Posted by "정유선님 (JUNG YOUSUN)" <je...@sk.com>.
How about Structured Streaming with Kafka? It is possible to operate through window time. For more information, see here https://databricks.com/blog/2017/04/04/real-time-end-to-end-integration-with-apache-kafka-in-apache-sparks-structured-streaming.html

Sincerely,
Yousun Jeong

From: Matteo Cossu <el...@gmail.com>
Sent: Friday, May 18, 2018 4:51 PM
To: Esa Heikkinen <es...@student.tut.fi>
Cc: user@spark.apache.org
Subject: Re: How to Spark can solve this example

Hello Esa,
all the steps that you described can be performed with Spark. I don't know about CEP, but Spark Streaming should be enough.

Best,

Matteo

On 18 May 2018 at 09:20, Esa Heikkinen <es...@student.tut.fi>> wrote:
Hi

I have attached fictive example (pdf-file) about processing of event traces from data streams (or batch data). I hope the picture of the attachment is clear and understandable.

I would be very interested in how best to solve it with Spark. Or it is possible or not ? If it is possible, can it be solved for example by CEP ?

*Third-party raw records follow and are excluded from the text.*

-- ==== Sys2Proof/Tests/Slice0.lean ====
section
/-! SUPPORT. The model's own tests, their expected results taken from the spec's tables and vectors (95_test_vectors.md),
and for every statement with hypotheses a witness that meets them. -/

namespace Sys2Proof.Tests

open Sys2Proof Sys2Proof.Machine

/-! Small states -/

/-- The next state of a step that has one; the reset state otherwise. -/
def after (o : Host.Outcome State Fault Refusal) : State :=
  match o with
  | .next s => s
  | .fault _ => State.reset
  | .refused _ => State.reset

/-- A state with a text in TBUF from index 0 on. -/
def withText (s : State) (codes : List Code) : State := { s with tbuf := (List.range codes.length).zip codes }

/-- A state with bytes in BBUF from index 0 on. -/
def withBytes (s : State) (bytes : List Byte) : State := { s with bbuf := (List.range bytes.length).zip bytes }

/-- A decode call of one block in progress. -/
def decoding : State := { State.reset with cmd := 5, status := Status.running, nblk := 1 }

/-- The same call with its block done. -/
def decoded : State := { decoding with blk := 1, canary := 0x7F }

/-- The same with taint. -/
def tainted : State := { decoding with blk := 1, canary := 0x80 }

/-- An encode call of one block in progress. -/
def encoding : State := { State.reset with cmd := 0x80000004#32, status := Status.running, nblk := 1 }

/-- The same call with its block done. -/
def encoded : State := { encoding with blk := 1 }

/-- The same instance with 16-bit character codes. -/
def wide : Params := { Config.defaultParams with charW := 16 }

/-! Well-formedness: an ill-formed term for each check -/

theorem test_default_params_ok : Config.defaultParams.ok = true := by decide
theorem test_wide_params_ok : wide.ok = true := by decide
theorem test_short_alphabet_refused : Params.ok { wide with alphabet := Config.defaultAlphabet.take 84 } = false := by decide
theorem test_repeated_character_refused :
    Params.alphabetDistinct { wide with alphabet := Config.defaultAlphabet.take 84 ++ [0x30#7] } = false := by decide
theorem test_zero_elsewhere_refused : Params.alphabetZero { wide with alphabet := Config.defaultAlphabet.drop 1 } = false := by
  decide
theorem test_space_in_alphabet_refused :
    Params.alphabetPrintable { wide with alphabet := Config.defaultAlphabet.take 84 ++ [0x20#7] } = false := by decide
theorem test_class_order_refused :
    Params.alphabetClasses { wide with alphabet := [0x30#7, 0x41#7, 0x61#7] } = false := by decide
theorem test_narrow_codes_refused : Params.charWidth { wide with charW := 7 } = false := by decide
theorem test_three_blocks_refused : Params.leastBlocks { wide with maxBlocks := 3 } = false := by decide
theorem test_too_many_blocks_refused : Params.mostBlocks { wide with maxBlocks := 429496730 } = false := by decide
theorem test_most_blocks_admitted : Params.mostBlocks { wide with maxBlocks := 429496729 } = true := by decide
theorem test_wide_code_ill_formed : Instr.wellFormed Config.defaultParams (.wrt 0 0x130) = false := by decide
theorem test_wide_code_fits_16 : Instr.wellFormed wide (.wrt 0 0x130) = true := by decide

/-! Decoding: words written out bit by bit from 30_encoding.md R55, R59, R60 and the opcode table -/

theorem test_decode_dec :
    decode (.host (.cmd 0b01111111111111111111111111111101#32)) = .ok (.dec 0x7FFFFFFD#31) := by decide
theorem test_decode_enc :
    decode (.host (.cmd 0b11111111111111111111111111111100#32)) = .ok (.enc 0x7FFFFFFC#31) := by decide
theorem test_decode_selectors :
    [0b000#3, 0b001#3, 0b010#3, 0b011#3, 0b100#3, 0b101#3, 0b110#3, 0b111#3].map (fun w => (decode (.sel w)).toOption)
      = [none, none, none, none, some .decblk, some .decfin, some .encblk, some .encfin] := by decide
theorem test_decode_ports :
    [PortTx.writeText 2 0x48, .writeByte 3 0x6F#8, .readText 4, .readByte 5, .readStatus, .readLength, .readCommand,
        .reset].map (fun t => (decode (.host (.port t))).toOption)
      = [some (.wrt 2 0x48), some (.wrb 3 0x6F#8), some (.rdt 4), some (.rdb 5), some .rds, some .rdl, some .rdc,
        some .reset] := by decide
theorem test_reject_space : decode (.host (.sym 0x20#8)) = .error (.notASymbol 0x20#8) := by decide
theorem test_table_words :
    [decodeTableWord 32 0x80000010, decodeTableWord 8 0x30, decodeTableWord 8 4, decodeTableWord 3 5, decodeTableWord 16 0]
      = [some (.enc 16), some .sym_00, some .decblk, some .decfin, none] := by decide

Little explanations.. Data processing reads three different and parallel streams (or batch data): A, B and C. Each of them have events which have different “keys with value” (like K1-K4) or record.

I would want to find all event traces, which have certain dependences or patterns between streams (or batches). To find pattern there are three steps:

1)      Searches an event that have value “X” in K1 in stream A and if it is found, stores it to global data for later use and continues next step

2)      Searches an event that have value A(K1) in K2 in stream B and if it is found, stores it to global data for later use and continues next step

3)      Searches an event that have value A(K1) in K1 and value B(K3) in K2 in stream C and if it is found, continues next step (back to step 1)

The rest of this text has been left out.